3 minute read
Adaptive Drone Flying
For Wounded Veterans, Adaptive Drone Flying is Proving Therapeutic
By Joseph Dorondo
In 2014, Wounded Eagle UAS (uncrewed aerial systems), or WEUAS, was formed with the mission of providing our wounded/ disabled Veterans with piloting instruction with aircraft commonly called “drones.” The program, (at no cost to these Veterans) has experienced tremendous success, engaging many students in learning to fly drones and ultimately pass the FAA Part 107 exam required to operate commercially in our national airspace.
THE "DART" PROGRAM
WEUAS also provides a “Drone Adaptive Recreational Therapy” or “DART” program, in which instructors first teach their students how to launch the aircraft into flight. As the student-pilots develop their skills, WE introduces them to a whole new experience: flying via an optical sensor or camera lens on the drone. This is called “first-person view,” or FPV.

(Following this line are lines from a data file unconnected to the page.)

/-- The field's table says 0 and its place is none of those whose reset value depends on the page. -/
def resetsToZero (d : FieldDesc) : Bool := d.reset = 0 && !pageResetPlaces.contains (d.code, d.off)

theorem regReset_of_resetsToZero {d : FieldDesc} (h : resetsToZero d = true) (page i : Nat) : regReset page d i = 0 := by
  simp only [resetsToZero, Bool.and_eq_true, decide_eq_true_eq, Bool.not_eq_true', List.contains_eq_mem, decide_eq_false_iff_not] at h
  obtain ⟨hzero, hplace⟩ := h
  unfold regReset
  repeat' split
  all_goals simp_all [pageResetPlaces]

/-- Every RC field of a list resets to 0. -/
def rcResetToZero (l : List FieldDesc) : Bool := l.all fun d => d.acc ≠ .rc || resetsToZero d

theorem rcResetToZero_blockFields (code : Nat) : rcResetToZero (blockFields code) = true := by
  unfold blockFields
  split <;> decide

theorem rcResetToZero_pageFields (code : Nat) : rcResetToZero (pageFields code) = true := by
  have hcommon : rcResetToZero (fieldsCom ++ [fdComCounter] ++ fieldsErr ++ fieldsEvr) = true := by decide
  have hblock := rcResetToZero_blockFields code
  unfold pageFields
  split
  · rfl
  · simp only [rcResetToZero, List.all_append, Bool.and_eq_true] at hcommon hblock ⊢
    exact ⟨hcommon, hblock⟩

theorem State.mem_pageFields_of_mem_loadFields {s : State} {page off size : Nat} {x : FieldDesc × Nat}
    (h : x ∈ s.loadFields page off size) : x.1 ∈ pageFields (blockCode page) := by
  have hall : x ∈ (pageFields (blockCode page)).flatMap fun d => (elemsAt d off size).map fun i => (d, i) := by
    unfold State.loadFields at h
    split at h
    · exact List.mem_of_mem_filter h
    · exact h
  obtain ⟨d, hd, hx⟩ := List.mem_flatMap.mp hall
  obtain ⟨i, -, rfl⟩ := List.mem_map.mp hx
  exact hd

theorem State.regReset_of_mem_rcCovered {s : State} {page off size : Nat} {x : FieldDesc × Nat}
    (h : x ∈ s.rcCovered page off size) : regReset page x.1 x.2 = 0 := by
  obtain ⟨hload, hrc, -⟩ := State.mem_rcCovered.mp h
  have hall := List.all_eq_true.mp (rcResetToZero_pageFields (blockCode page)) x.1 (State.mem_pageFields_of_mem_loadFields hload)
  exact regReset_of_resetsToZero (by simpa [hrc] using hall) page x.2

end Sys2Proof.Machine
end

section
/-! PROOFS. What the register pages do under stores and loads, and the state after reset (spec/00_scope.md). -/
namespace Sys2Proof.Machine

theorem exec_registerWrite_of_writer {a : Agent} {g size : Nat} {page : BitVec 20} {off : BitVec 12} {v : Word} (s : State)
    (hg : writerCode a = some g) (hok : pageAccessOk off.toNat size = true) :
    exec (.registerWrite a page off size v) s = .next (s.tryStore g page.toNat off.toNat size v.toNat).1.finish := by
  rw [← State.storePage_of_writer hg hok]
  rfl

theorem exec_rcRead_of_reaches {a : Agent} {page : BitVec 20} {off : BitVec 12} {size : Nat} (s : State)
    (hkernel : ∀ t, a ≠ .kernel t) (hpd : ∀ k, a ≠ .pd k) (hok : pageAccessOk off.toNat size = true) :
    exec (.rcRead a page off size) s =
      .next ((s.zeroFields page.toNat (s.rcCovered page.toNat off.toNat size)).emit
        (.readValue a (s.pageValue page.toNat off.toNat size))) := by
  change execRcRead a page off size s = _
  cases a with
  | kernel t => exact absurd rfl (hkernel t)
  | pd k => exact absurd rfl (hpd k)
  | reeve | sched k | monitor t => simp [execRcRead, hok, State.pageLoad_eq]

/-- Settles O7: the one field written is outside the acting places, so that the store is a single `setF`. -/
theorem registerWriteStoresField : Obligations.RegisterWriteStoresField := by
  unfold Obligations.RegisterWriteStoresField
  intro a g page off size v s w hg hok hb ha hw hj hp
  refine ⟨s.setF w.d page.toNat w.i w.v, ?_, fieldOnly_setF _ _ _ _ _, regsOnly_setF _ _ _ _ _⟩
  obtain ⟨-, -, -, hact⟩ := plainField_parts hp
  rw [exec_registerWrite_of_writer s hg hok, State.tryStore_taken hb ha (by rw [hw, hj]), hw]
  simp [State.forEach, State.putField_of_plain _ _ _ hp, State.act_of_not_acting _ _ _ _ hact]

/-- Settles O8: an unlisted value fails the check of R10 at the latest, and a failed check leaves `State.reject` alone of the store. -/
theorem droppedStoreOnlyRecorded : Obligations.DroppedStoreOnlyRecorded := by
  unfold Obligations.DroppedStoreOnlyRecorded
  intro a g page off size v s ws hg hok hb ha hws
  subst hws
  refine ⟨fun w hw hl => State.judge_of_unlisted hw hl, fun hj => ?_⟩
  have hcause := s.judge_le page.toNat size (s.written page.toNat off.toNat size v.toNat)
  have hagent := writerCode_lt hg
  refine ⟨_, ?_, s.reject_records page.toNat off.isLt (Nat.lt_of_le_of_lt hcause (by decide)) (Nat.lt_trans hagent (by decide))⟩
  rw [exec_registerWrite_of_writer s hg hok, State.tryStore_dropped hb ha hj]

The system includes an onscreen display (OSD) giving a detailed data display of battery level, altitude, heading, distance from home, and positioning so that the pilot can fly the drone back. Even more sophisticated systems include head tracking gimbals, where the camera follows the movement of the pilot’s head to provide the ability to look in all directions. For our students in wheelchairs, this capability converts that wheelchair into a pilot seat! This provides total immersion into the flight. Some might say it’s flying through augmented reality; others claim that “It’s like an out of body experience,” and that “This isn’t some video game, this is real world!”
Classroom training takes place at the retired historic Pensacola Amtrak Train Station. WEUAS provides FAA Part 107 dronestudy labs at this location. Flight training is conducted at the Escambia Model RC Park.
THERAPEUTIC BENEFITS TOO REAL TO BE OVERLOOKED
Over the many years that WEUAS has been training disabled Veterans to become commercial and recreational drone operators, they’ve discovered that this training provides an amazing therapeutic treatment. Operating drones can strengthen eye-hand coordination, spatial thinking, dexterity, muscle training and muscle memory, all while enhancing the ability to focus and concentrate, and thus increase attention span. Many of their students have mentioned how flying drones has become
something they not only enjoy becoming proficient at, it has also become a form of therapy for them.
As of now, the medical, vocational, and recreational therapy community seems unaware of the great potential value this has to our wounded and injured Veterans. It is a message WEUAS hopes to carry – that this training has the potential to increase the Veterans’ level of self-confidence, enhance their social skills, and even improve their employability!
While in the program, these Veterans mention how they look forward to coming out to the field and enjoy gaining more time with their flight-training exercises. In terms of powerful validation of what WEUAS is doing for them, this is it.
Injuries such as traumatic brain injuries (TBI), post-traumatic stress disorder (PTSD) and other neurological disorders and cognitive disabilities are complex issues. But how many professionals in the medical and psychological community have considered the satisfaction and therapeutic benefits of flying a drone along with FPV? Or the value of the joy felt while doing so? What could these experiences bring to their patients in treatment or evaluation?
Talk to pilots and they’ll tell you there is no other experience like flying a plane. They’ll all say some version of the same thing – that it’s “like soaring the wind-swept heights with easy grace up to where not even eagles fly.” Flying a drone equipped with FPV and a head-tracking camera transforms even a wheelchair into that same pilot seat! You’re in control, in command of your world … all the while reaping the benefits of an excellent course of therapy!